Theoretical paper, and the claims seem reasonable to me.

理论论述

I did not check all the proofs but the claims seem reasonable to me.

实验设计与分析

Theoretical paper

补充材料

I did not check the appendix.

与现有文献的关系

For the class of \gamma-margin linear classifiers they present the first computationally efficient algorithm that achieves mistake bound \etaT+o(T).

遗漏的重要参考文献

I cannot think of anything that is missing.

其他优缺点

Their results are definitely novel and interesting, although I did not check all the proofs. In terms of writing of the paper, at some places, it was very hard to understand what is going on, here are some comments:

Lemma 2.2., you did not define \bar{R}. Lines 245- 260, what is u? It is not defined. Alg 2, what is the function G?

Although the results are novel and interesting, I think the write-up can be improved a lot.

其他意见或建议

Same as above.

作者回复

We thank Reviewer WzcY for the positive feedback on the paper's novelty. We respond to the reviewer’s questions below.

Rˉ\bar{R} in Lemma 2.2: Thank you for pointing this out. Rˉ\bar{R} refers to the regret bound used in the online gradient descent analysis. Vector uu in Lines 245-260: The vector uu in Lines 245-260 was meant to represent an auxiliary vector, which is independent of the current vector ww in computing the gradients. The value of the vector uu is chosen to be the vector ww but we define it in this way so that the reweighting does not change the gradient wrt ww.
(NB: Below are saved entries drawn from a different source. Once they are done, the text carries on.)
-- ==== Sys2Proof/Tests/Slice0.lean ====
section
/-! SUPPORT. The model's own tests: the smoke of WellFormed, the worked examples of the manual, one step of each command on a
small device, and for every statement with hypotheses a concrete state and operands that meet them. Expected values are
those of the manual's tables or of hand calculation from its rules; each section says which. -/
namespace Sys2Proof.Tests
open Sys2Proof Sys2Proof.Machine
set_option Elab.async false -- one test at a time: run together their threads take more memory than a check allows

/-! ### WellFormed: an ill-formed command for each check (00_scope 2.4) -/

theorem test_tProceedExpiry_context_8192_is_ill_formed : (Instr.tProceedExpiry 8192).wellFormed = false := by decide
theorem test_tClearExpiry_context_8192_is_ill_formed : (Instr.tClearExpiry 8192).wellFormed = false := by decide
theorem test_guardExpiry_group_0_is_ill_formed : (Instr.guardExpiry 0).wellFormed = false := by decide
theorem test_clearingExpiry_circuit_16384_is_ill_formed : (Instr.clearingExpiry 16384).wellFormed = false := by decide
theorem test_probeTimerExpiry_group_256_is_ill_formed : (Instr.probeTimerExpiry 256).wellFormed = false := by decide
theorem test_gapTimerExpiry_list_512_is_ill_formed : (Instr.gapTimerExpiry 512).wellFormed = false := by decide

/-! ### Worked examples of the manual -/

/-- Carrier 5's tariff of section 7.7. -/
def tariffA : Tariff :=
  { periods := [⟨0, 6000⟩, ⟨420, 12000⟩, ⟨1140, 8000⟩], setupFee := 500, mults := [256, 288, 320, 384]
    slopes := [0, 0, 0, 0, 100, 250, 400, 800], floor := 8000, ceiling := 20000, billingStep := 30, minSeconds := 60 }

/-- Section 7.7: minute 599, Congested, S 812 give 15,548. -/
theorem test_quote_of_section_7_7 : tariffA.rate 599 .congested 812 = 15548 := by decide

/-- Section 7.7, "A negative slope": 15,202, the partial term truncated toward zero. -/
theorem test_negative_slope_of_section_7_7 :
    ({ tariffA with slopes := [0, 0, 0, 0, 100, 250, -300, 800] } : Tariff).rate 599 .congested 812 = 15202 := by decide

/-- Section 7.8, "Full occupancy": 19,550, and with M3 at 512 the ceiling 20,000. -/
theorem test_full_occupancy_of_section_7_8 :
    tariffA.rate 599 .critical 1000 = 19550
      ∧ ({ tariffA with mults := [256, 288, 320, 512] } : Tariff).rate 599 .critical 1000 = 20000 := by decide

/-- Section 7.8, "A negative raw rate": raised to the floor 400. -/
theorem test_negative_raw_rate_of_section_7_8 :
    ({ tariffA with
      periods := [⟨0, 1000⟩], mults := [128, 128, 128, 128], slopes := [-2000, 0, 0, 0, 0, 0, 0, 0]
      floor := 400, ceiling := 5000 } : Tariff).rate 599 .clear 100 = 400 := by decide

/-- The quote that section 7.7 locks. -/
def quoteA : Quote :=
  { carrier := 5, rate := 15548, setupFee := 500, billingStep := 30, minSeconds := 60, band := .congested
    source := .localLoad }

/-- Charge, chargeable seconds and clamp flag of a rating. -/
def rated (q : Quote) (answer release : ExTime) : Nat × Nat × Bool :=
  let r := recordOf q 0x00A31C 20 2310 answer release
  (r.charge, r.chargeable, r.clamped)

/-- Section 7.7: 54,918 for 210 seconds. -/
theorem test_charge_of_section_7_7 : rated quoteA ⟨412, 3601250⟩ ⟨412, 3620950⟩ = (54918, 210, false) := by decide

/-- Section 7.8, "Answer and release in the same second" and "Clock set back": 16,048, the second with the flag. -/
theorem test_short_charges_of_section_7_8 :
    rated quoteA ⟨412, 3601250⟩ ⟨412, 3601320⟩ = (16048, 60, false)
      ∧ rated quoteA ⟨412, 3601250⟩ ⟨412, 3595000⟩ = (16048, 60, true) := by decide

/-- Section 7.8, "Saturation": 4,294,967,295 for 200,040 seconds. -/
theorem test_saturated_charge_of_section_7_8 :
    rated { quoteA with rate := 2000000, setupFee := 1000000, billingStep := 60, minSeconds := 0 } ⟨412, 0⟩ ⟨414, 2720000⟩
      = (4294967295, 200040, false) := by decide

/-- Section 9.6: 85,750 for a call across midnight. -/
theorem test_charge_across_midnight_of_section_9_6 :
    rated { quoteA with rate := 9000, setupFee := 250 } ⟨730, 8610250⟩ ⟨731, 25750⟩ = (85750, 570, false) := by decide

/-- Section 4.8: S256 after the four samples. -/
theorem test_smoothing_of_section_4_8 :
    smooth 2 (occupancy 64 ⟨9, 16, 33, 2, 1, 3⟩) 192000 = 195968
      ∧ smooth 2 (occupancy 64 ⟨9, 16, 34, 2, 0, 3⟩) 195968 = 198944
      ∧ smooth 2 (occupancy 64 ⟨0, 16, 42, 3, 1, 2⟩) 198944 = 213208
      ∧ smooth 2 (occupancy 64 ⟨36, 4, 20, 1, 1, 2⟩) 213208 = 185506 := by decide

/-- Section 4.8: the bands, and the note with k at 0. -/
theorem test_bands_of_section_4_8 :
    evalBand ⟨600, 750, 900, 20, 2⟩ 765 .busy = .busy ∧ evalBand ⟨600, 750, 900, 20, 2⟩ 777 .busy = .congested
      ∧ evalBand ⟨600, 750, 900, 20, 2⟩ 832 .congested = .congested
      ∧ evalBand ⟨600, 750, 900, 20, 2⟩ 724 .congested = .busy
      ∧ evalBand ⟨600, 750, 900, 20, 0⟩ 1000 .congested = .critical
      ∧ evalBand ⟨600, 750, 900, 20, 0⟩ 400 .critical = .clear := by decide

/-- List 140 of section 5.7, Active with this G. -/
def list140 (g : Nat) : RouteList :=
  { RouteList.unloaded with
    loaded := true, choices := [⟨66, 0⟩], gapEnable := true, gapFloor := 50, gapMax := 400, gapStep := 100
    gapState := .active, gap := g }

/-- Section 5.7, "The rest of the surge": 350, 400, unchanged, 300, 50, Off. -/
theorem test_gap_of_section_5_7 :
    ((list140 250).adapt .critical).gap = 350 ∧ ((list140 350).adapt .critical).gap = 400
      ∧ ((list140 400).adapt .congested).gap = 400 ∧ ((list140 400).adapt .busy).gap = 300
      ∧ ((list140 100).adapt .busy).gap = 50 ∧ ((list140 50).adapt .busy).gapState = .off := by decide

/-- R100: 60,000 + 10,000 against 65,535, and 200 - 500 against a floor of 50. -/
theorem test_gap_bounds_of_R100 :
    (({ list140 60000 with gapMax := 65535, gapStep := 10000 } : RouteList).adapt .critical).gap = 65535
      ∧ (({ list140 200 with gapStep := 500 } : RouteList).adapt .clear).gap = 50 := by decide

/-- R62: four choices and the pointer at 2. -/
theorem test_pass_order_of_R62 : passOrder 4 2 = [0, 2, 3, 1] := by decide

/-- R54: of entries for the first 3, 7 and 12 of 20 digits, the 12-digit one matches; a 21-digit one would not. -/
theorem test_longest_match_of_R54 :
    (destMatch [⟨List.replicate 3 7, .bar⟩, ⟨List.replicate 12 7, .route 4 none⟩, ⟨List.replicate 7 7, .bar⟩]
      (List.replicate 20 7)).map (·.kind) = some (.route 4 none) := by decide

/-- R152 and R153: the tick that completes a day, and the one that completes day 65,535. -/
theorem test_days_of_R153 :
    (ExTime.mk 730 8639999).tick = ⟨731, 0⟩ ∧ (ExTime.mk 65535 8639999).tick = ⟨0, 0⟩
      ∧ (ExTime.mk 65535 8639999).lastTick = true ∧ (ExTime.mk 65535 8639998).lastTick = false := by decide

/-- The check of R163 (generator x^16 + x^12 + x^5 + 1, preset 0xFFFF) over the nine bytes 31 to 39: 0x29B1. -/
theorem test_crc_of_the_nine_digits :
    crc [0x31, 0x32, 0x33, 0x34, 0x35, 0x36, 0x37, 0x38, 0x39] = 0x29B1#16 := by decide +kernel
Function GG in Algorithm 2: In Algorithm 2, GG represents the loss function being minimized at each step of Algorithm 2. Its specific form, incorporating the reweighted LeakyReLU loss and bandit feedback, is constructed in steps 2 and 3b of Algorithm 2. We use \ell(w) as a shorthand for the instance of this loss function GG at a particular step, simplifying the presentation of the regret analysis.

Lower Bound Question: The theoretical maximum expected reward achievable by any algorithm (even computationally inefficient ones or those with oracle access to the true separator ww^*) corresponds to always selecting the optimal arm based on the current context xtx^t. If we assume, without loss of generality, that arm 1 is the optimal arm in expectation for every round tt the maximum possible expected reward is E[t=1Tr1t]E[\sum_{t=1}^T r_1^t]. Establishing tight bounds on the maximum achievable reward specifically for computationally efficient algorithms in this precise semi-random setting is challenging, and related questions remain open even in offline contexts. For example, in the special case where k=2k=2 and rit{±1}r_i^t\in\{\pm 1\}, the expected reward gain of (1/2)ΔT(1/2)\Delta T achieved by our algorithm is indeed a meaningful quantity. As discussed in Remarks 1.6 and 1.10, this relates directly to the mistake bound achievable in the underlying binary classification problem. Given the known computational hardness results (as stated in the aforementioned remarks in the submission), the maximum expected reward that can be achieved by computational efficient algorithms is at least ΔT\Delta T.

最终决定

The paper studies online linear classification and contextual bandits in the presence of Massart noise. In this case, the paper gives an algorithm that is o(T) away from the best possible offline algorithms. There are a few weaknesses, such as the lack of a discussion on possible lower bounds, and a further comparision with more recent offline works (some of which the authors say are inspired by this paper).

The authors should take into account the feedback from the reviewers and rebuttal in preparing the revision.